1. INTRODUZIONE ALLA CANNABIS PER ANZIANI
L’uso medico di Cannabis e derivati tra gli anziani ha registrato un aumento record del 300% negli ultimi due anni grazie anche alle nuove aperture legislative e ad una maggior attenzione della ricerca in questo campo. Ciò ha suscitato sempre di più l’interesse della comunità scientifica internazionale, tanto che il tema dell’utilizzo della Cannabis Medica in pazienti geriatrici è stato uno dei punti salienti del simposio di quest’anno, organizzato dall’Associazione Internazionale per la Medicina dei Cannabinoidi (International Association for Cannabinoid Medicine, IACM). [1]
Medici e scienziati riconosciuti a livello internazionale hanno affrontato l’argomento e riportato i loro risultati durante i tre giorni di conferenza in terra tedesca.
Vediamo insieme quali sono i punti più importanti toccati dagli studiosi.

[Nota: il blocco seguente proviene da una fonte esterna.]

/-- GUARD_END: the window opens for slotted links (R364). -/
def execGuardEnd (s : State) : Host.Outcome State Fault Refusal :=
  whenever s.rot.guard s { s with rot := { s.rot with guard := false, windowOpen := true } }

/-- SLOT_WINDOW_CLOSE (R364, R365): the window closes; if no new marker has come, slotted ports idle and MISS sets. -/
def execSlotWindowClose (nextMarker : Bool) (s : State) : Host.Outcome State Fault Refusal :=
  let r := { s.rot with windowOpen := false }
  whenever s.rot.sync s
    (if nextMarker then { s with rot := r }
     else { s with rot := { r with guard := false, sync := false, miss := true } }.setPorts (fun _ => none))

/-- A write of CIRCTL (R365): NSLOT-1 and SLOTLEN that differ from those in force are held. -/
def Rotation.write (r : Rotation) (v : Word) : Rotation :=
  let n := bits v.toNat 6 1
  let l := max 100 (bits v.toNat 23 8)
  { r with en := v.getLsbD 0, hostm := v.getLsbD 24,
           held := if n = r.nslot1 ∧ l = r.slotlen then none else some (n, l) }

/-- CIRCTL_WRITE (R365, R367): by a gang or the virtual function of a partition that owns a pair. -/
def execCirctlWrite (src : Source) (part : Nat) (v : Word) (s : State) : Host.Outcome State Fault Refusal :=
  whenever (s.isReady && src == .vf && s.ownsSome part) s { s with rot := s.rot.write v }

/-! ### Registers (Tables 14.1-14.6) -/

/-- The code of a circuit's state. -/
def circCode : CircState → Nat
  | .idle => 0
  | .pending => 1
  | .active => 2
  | .failed => 3

/-- Values of the registers. -/
def Rotation.ctl (r : Rotation) : Nat := r.en.toNat + 2 * (r.nslot1 % 64) + 256 * (r.slotlen % 65536) + 2 ^ 24 * r.hostm.toNat
def Rotation.status (r : Rotation) : Nat := r.low + 256 * r.held.isSome.toNat + 65536 * r.miss.toNat + 131072 * r.resync.toNat
def Circ.tail (x : Circ) : Nat := circCode x.state + 4 * (x.naks % 32) + 128 * (x.cause % 8)
def State.portWord (s : State) (p : Nat) : Nat :=
  let x := s.port p
  x.mode % 4 + 4 * (x.circ.peer % 1024) + 2 ^ 14 * x.circ.tail + 2 ^ 24 * min 255 (s.portLinks p).length
def Circ.word (x : Circ) : Nat := x.peer % 1024 + 1024 * x.valid.toNat + 2 ^ 13 * x.tail

/-- A write of PORTCFG p (Table 14.5). -/
def State.writePort (s : State) (p : Nat) (v : Word) : State :=
  let x := s.port p
  let n := v.toNat
  let free := (x.circ.state == .idle || x.circ.state == .failed) && (List.range 64).all (fun j =>
    (s.entry j p).state != .pending && (s.entry j p).state != .active)
  let s1 := if free then s.putPort p { x with mode := if bits n 1 0 = 3 then x.mode else bits n 1 0,
                                              circ := { x.circ with peer := bits n 11 2 } } else s
  let s2 := if bit n 12 then s1.circSetup (.port p) else s1
  if bit n 13 then s2.circTdown (.port p) else s2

2. I RISULTATI DI UNO STUDIO OSSERVAZIONALE PROSPETTICO SULL’USO DI CANNABIS NEGLI ANZIANI: È UN UTILIZZO SICURO? QUALI POTREBBERO ESSERE I BENEFICI?
Gli israeliani Ilya Reznik, psichiatra, e il geriatra Addie Ron, hanno presentato i dati di uno studio osservazionale prospettico, condotto su soggetti di età superiore ai 75 anni (83,2% dei partecipanti), trattati in una clinica specializzata geriatrica. [2] ; [3] ; [4] ; [5]
Lo studio comprendeva una valutazione completa di 184 pazienti arruolati all’inizio della terapia con Cannabis, e poi un follow-up dopo 6 mesi di terapia.
La popolazione geriatrica arruolata nello studio non aveva precedenti esperienze con la Cannabis e soffriva principalmente di dolore (76,9%), disturbi del sonno, sintomi correlati al cancro, disturbi dell’umore e malattia di Parkinson.
È stato valutato il rischio di potenziali effetti avversi come la stabilità cognitiva, cardiovascolare e posturale. Solo il 33,6% della popolazione anziana arruolata ha riportato effetti collaterali, come vertigini (12,1%), sonnolenza (11,2%) e secchezza delle fauci.
La maggior parte dei pazienti (66%) ha utilizzato l’olio per via sublinguale come unico metodo di somministrazione e il 50% di essi assumeva l’oleolita tre volte al giorno.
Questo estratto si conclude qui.